Iowa’s soybean crop is now 80% harvested, three days behind last year and one week behind average. Areas in Iowa are still dealing with muddy feedlots, while others reported no livestock issues this past week.
A southerly dip in the jet stream brought multiple fast-moving winter-type systems through Iowa last week. This is the first time this season that widespread accumulating snow fell across Iowa. Though much of Iowa reported above-average snowfall, below-average precipitation was observed statewide. With the jet stream locked in a southerly configuration, colder-than-average temperatures continued to grip the state. Iowa’s average temperature was 33 degrees, 12.6 degrees below normal.
The summary for the week of Oct. 27 to Nov. 3 is provided by Justin Glisan, state climatologist with the Iowa Dept. of Agriculture. He also provides the daily details.
The cold front traversing the state moved out of eastern Iowa during the evening on Sunday (Oct. 27). Overcast skies and brisk northwesterly wind kept daytime highs in the low to mid-40s across Iowa’s western two-thirds. Prior to the frontal passage, highs in eastern Iowa reached into the upper 50s.
Overnight lows into Monday remained in the 30s, as cloud cover gradually cleared.

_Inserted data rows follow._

/-- The length of BND (R175): by f, or carried by PXI. -/
inductive BndLen where
  | size (f : BitVec 2)
  | imm (p : Pxi)
  deriving DecidableEq, Repr

/-- The address part of an M-format instruction (R118): data register, base, index, size, displacement. -/
structure MemOp where
  d : Reg
  b : Reg
  t : Reg
  w : BitVec 2
  p : Pxi
  deriving DecidableEq, Repr

/-- The qualifiers of LD, LDW and LDT (R125). -/
structure LoadQ where
  sx : Bool
  fresh : Bool
  acq : Bool
  deriving DecidableEq, Repr

/-- The types of TADD (R133). -/
inductive AddTy where
  | s32 | s64 | f32
  deriving DecidableEq, Repr

/-- The types of TMAX and TMIN (R133). -/
inductive MaxTy where
  | s32 | n32 | f32 | s64
  deriving DecidableEq, Repr

/-- The kind of FENCE (R131). -/
inductive FenceKind where
  | acq | rel | acqrel | full | engine
  deriving DecidableEq, Repr

/-- The scope of FENCE (R131, R321). -/
inductive FenceScope where
  | slot | core | squad | die | device | system
  deriving DecidableEq, Repr

/-- The condition of BC (R30, R179). -/
inductive BcCond where
  | z | nz | lz | gez
  deriving DecidableEq, Repr

/-- The condition of BCMP (R180). -/
inductive BcmpCond where
  | eq | ne | lt | ltn
  deriving DecidableEq, Repr

/-- The operations of AMO and RUPD (R37, R265). -/
inductive AtOp where
  | add | and | or | xor | swap | min | max | minn | maxn | fadd | fmin | fmax | jdec
  deriving DecidableEq, Repr

/-- The width field of AMO and RUPD (R264). -/
inductive AtW where
  | n32 | n64 | f32 | f64
  deriving DecidableEq, Repr

/-- The order field of AMO, CAS and RUPD (R37). -/
inductive AtOrd where
  | relaxed | acq | rel | acqrel
  deriving DecidableEq, Repr

/-- The number of arguments of SPAWN (R268). -/
inductive SpawnN where
  | n2 | n4 | n8 | n16
  deriving DecidableEq, Repr

/-- The element types of page 1 (R38, R194). -/
inductive VTy where
  | f32 | bf16x2 | f16x2 | s32 | n32 | s16x2 | s8x4 | n8x4
  deriving DecidableEq, Repr

/-- A lane instruction of two sources (R195). -/
structure VBin where
  ty : VTy
  d : Reg
  s : Reg
  src : Src2
  q : Pxs
  deriving DecidableEq, Repr

/-- A unary lane instruction (R195). -/
structure VUn where
  ty : VTy
  d : Reg
  s : Reg
  q : Pxs
  deriving DecidableEq, Repr

/-- A lane instruction that reads s, t and d (R201, R213). -/
structure VTri where
  ty : VTy
  d : Reg
  s : Reg
  t : Reg
  q : Pxs
  deriving DecidableEq, Repr

/-- VBCAST (R199): from a `g` register, or from an immediate. -/
structure VBcastOp where
  ty : VTy
  d : Reg
  src : UnSrc
  mask : BitVec 3
  deriving DecidableEq, Repr

/-- VEXT (R199). -/
structure VExtOp where
  ty : VTy
  d : Reg
  s : Reg
  lane : BitVec 4
  q : Pxs
  deriving DecidableEq, Repr

/-- VSLIDE (R206). -/
structure VSlideOp where
  ty : VTy
  d : Reg
  s : Reg
  t : Reg
  n : BitVec 4
  q : Pxs
  deriving DecidableEq, Repr

/-- The condition of VCMP (R205). -/
inductive VcmpCond where
  | eq | lt | le | ne
  deriving DecidableEq, Repr

/-- The operation of VRED (R207). -/
inductive VredOp where
  | add | max | min | xadd
  deriving DecidableEq, Repr

/-- The destinations of VPACK (R210). -/
inductive PackFmt where
  | bf16 | f16 | e4m3 | e5m2 | e2m1 | e4m3ns | e5m2ns | s16 | s8 | s4 | n16 | n8
  deriving DecidableEq, Repr

/-- The sources of VUNPK (R211), with the destination type. -/
inductive UnpkFmt where
  | bf16 | f16 | e4m3 | e5m2 | e2m1 | s16 | s8 | s4 | n16 | n8 | n4
  deriving DecidableEq, Repr

/-- The forms of VDOT4 (R213). -/
inductive Dot4Ty where
  | s8 | n8 | e4m3 | e5m2
  deriving DecidableEq, Repr

/-- The forms of VDOT8 (R213). -/
inductive Dot8Ty where
  | s4 | e2m1
  deriving DecidableEq, Repr

/-- The forms of VDOT2 (R213). -/
inductive Dot2Ty where
  | bf16 | f16 | s16
  deriving DecidableEq, Repr

/-- The formats of VQNT (R214). -/
inductive QntFmt where
  | zx8 | zx8e | zx4 | ecf8
  deriving DecidableEq, Repr

/-- Registers of an instruction with s, t and d whose type is fixed. -/
structure Tri where
  d : Reg
  s : Reg
  t : Reg
  q : Pxs
  deriving DecidableEq, Repr

/-- The size of VLD and VST (R215): 64 bytes, 32 bytes, or the 4-byte broadcast. -/
inductive VldW where
  | w64 | w32 | b
  deriving DecidableEq, Repr

/-- The element size of VLDX and VSTX (R216). -/
inductive VxSize where
  | b4 | b2 | b1
  deriving DecidableEq, Repr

Partly to mostly sunny skies prevailed across much of north-central Iowa as the afternoon progressed with highs reaching into the upper 30s to lower 40s. During the evening and nighttime hours, the first widespread snow of the season developed across Iowa.
Measurable snow was reported across the southeast two-thirds of the state with highest totals in east-central Iowa. Accumulations ranged from a trace at multiple stations to 4.2 inches in Coralville (Johnson County), with the statewide average of 1.20 inches.

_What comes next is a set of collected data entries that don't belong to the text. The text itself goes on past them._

-- ==== Sys2Proof/Decode.lean ====
section
/-!
DEFINITION. The decoder of R30-R41, total on any words, and the encoder. A decoded instruction is a prefix chain
and a base word. `scan` walks the chain, `entry` is the opcode map (R36, R38), and `decodeWords` answers the
instruction and its length in words, or the reason code and the word index of R40. `encode` is written from the
same tables and emits the canonical chain.
-/

namespace Sys2Proof

/-! ## Words and their fields -/

/-- The primary opcode (R30). -/
def opOf (w : IWord) : BitVec 6 := w.extractLsb' 10 6
/-- The operand field (R30). -/
def loOf (w : IWord) : BitVec 10 := w.extractLsb' 0 10

/-- Field [9:6] of an operand field. -/
def fD (x : BitVec 10) : BitVec 4 := x.extractLsb' 6 4
/-- Field [5:2] of an operand field. -/
def fS (x : BitVec 10) : BitVec 4 := x.extractLsb' 2 4
/-- Field [1:0] of an operand field. -/
def fF (x : BitVec 10) : BitVec 2 := x.extractLsb' 0 2
/-- Field [5:0] of an operand field (RI format). -/
def fI6 (x : BitVec 10) : BitVec 6 := x.extractLsb' 0 6

/-- The operand field of an RR or M word (R30). -/
def loRR (d s : BitVec 4) (f : BitVec 2) : BitVec 10 := d ++ s ++ f
/-- The operand field of an RI word (R30). -/
def loRI (d : BitVec 4) (i : BitVec 6) : BitVec 10 := d ++ i

/-- The low four bits of a register number. -/
def lo4 (r : Reg) : BitVec 4 := r.extractLsb' 0 4
/-- The high two bits of a register number, carried by PXR (R32). -/
def hi2 (r : Reg) : BitVec 2 := r.extractLsb' 4 2

/-- A reason of R40 and the index of the word at which it is reported. -/
structure Illegal where
  code : Nat
  idx : Nat
  deriving DecidableEq, Repr

/-- A decoded chain and base word. The positions are word indices; an absent word has none. -/
structure Parts where
  pxp : Option Nat
  page : BitVec 4
  m6 : BitVec 6
  pxr : Option Nat
  dh : BitVec 2
  sh : BitVec 2
  t : Reg
  pxs : Option Nat
  mask : BitVec 3
  smod : BitVec 3
  sel : BitVec 4
  pxi : Pxi
  pxiAt : Nat
  base : Nat
  op : BitVec 6
  lo : BitVec 10
  deriving DecidableEq, Repr

/-- No prefix and an all-zero base word. -/
def Parts.zero : Parts :=
  { pxp := none, page := 0, m6 := 0, pxr := none, dh := 0, sh := 0, t := 0, pxs := none, mask := 0, smod := 0,
    sel := 0, pxi := [], pxiAt := 0, base := 0, op := 0, lo := 0 }

/-- d = dh·16 + d field (R32). -/
def Parts.d (p : Parts) : Reg := p.dh ++ fD p.lo
/-- s = sh·16 + s field (R32). -/
def Parts.s (p : Parts) : Reg := p.sh ++ fS p.lo
/-- s = sh·16 + bits [9:6], where the base word's first field is the s register (BC). -/
def Parts.s1 (p : Parts) : Reg := p.sh ++ fD p.lo
/-- The f field. -/
def Parts.f (p : Parts) : BitVec 2 := fF p.lo
/-- The RI immediate field. -/
def Parts.i6 (p : Parts) : BitVec 6 := fI6 p.lo

/-! ## The prefix chain -/

/-- The place of a prefix word in the canonical order PXP, PXR, PXS, PXI (R32, R34); none for another word. -/
def pfxRank (w : IWord) : Option Nat :=
  if opOf w = 0x3E then some 1
  else if opOf w = 0x3D then some 2
  else if opOf w = 0x3F then some 3
  else if opOf w = 0x3C then some 4
  else none

/-- The chain with prefix word `w` of rank `k`, standing at index `i`, added (R32). Of a repeated prefix the first
counts (DEDUCED, log 8: the repeat is the offending word of reason 0x09). -/
def Parts.addPfx (p : Parts) (k i : Nat) (w : IWord) : Parts :=
  let x := loOf w
  match k with
  | 1 => if p.pxp.isSome then p else { p with pxp := some i, page := x.extractLsb' 6 4, m6 := x.extractLsb' 0 6 }
  | 2 =>
    if p.pxr.isSome then p
    else { p with pxr := some i, dh := x.extractLsb' 8 2, sh := x.extractLsb' 6 2, t := x.extractLsb' 0 6 }
  | 3 =>
    if p.pxs.isSome then p
    else { p with pxs := some i, mask := x.extractLsb' 7 3, smod := x.extractLsb' 4 3, sel := x.extractLsb' 0 4 }
  | _ => { p with pxi := p.pxi ++ [x], pxiAt := if p.pxi.isEmpty then i else p.pxiAt }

Tuesday started chilly, with overnight lows in mid to upper 20s. Skies cleared during the day, though cloud cover returned in advance of the next weather event to move through Iowa. A second weather system greeted the state with snow on Wednesday, as a low-pressure center south of Iowa moved east. As with the first system, accumulating snow was confined to southeast Iowa.
Stations from Cedar Rapids (Lynn County) reported totals in the 3 to 4 inches, with Davenport Municipal Airport (Scott County) and Dubuque (Dubuque County) observing 3 and 5.2 inches, respectively. Totals below an inch were reported from Decorah (Winneshiek County) to Creston (Union County). The statewide average snowfall was 1.60 inches. Daytime highs remained in the 30s, averaging 20 degrees below the statewide normal of 55 degrees.
The system moved out of eastern Iowa on Thursday morning, with gradually clearing skies into the evening. Highs reached into upper 30s and low 40s. Winds shifted from a southerly direction overnight into Friday, keeping temperatures in the low 30s. Light rain moved across Iowa during the day, leaving totals generally under 0.10 inch, with Jefferson (Greene County) reporting 0.14 inch.
Warmer temperatures were reported across Iowa on Saturday under partly sunny skies. Highs reached into the mid to upper 40s, though these readings were still unseasonably cool. Partly cloudy conditions continued into Sunday morning, as overnight lows dropped into the upper 20s east and low 30s west.
Temps from 63 to 13
Weekly precipitation totals ranged from no accumulation at many stations in northwest Iowa to 1.01 inches in Camanche (Clinton County). Statewide weekly average precipitation was 0.21 inch, while normal is 0.55 inch. The average snowfall across Iowa was 2.40 inches.
The week’s high temperature of 63 degrees was reported Oct. 28 at Bellevue (Jackson County) and Keokuk (Lee County), on average 4 degrees above normal. The week’s low temperature of 13 degrees was reported Oct. 31 in Sanborn (O’Brien County) and on Nov. 1 at Dubuque (Dubuque County) and Sibley (Osceola County). The reading was on average 19 degrees below normal. Soil temperatures as Nov. 3 were generally in the low 40s.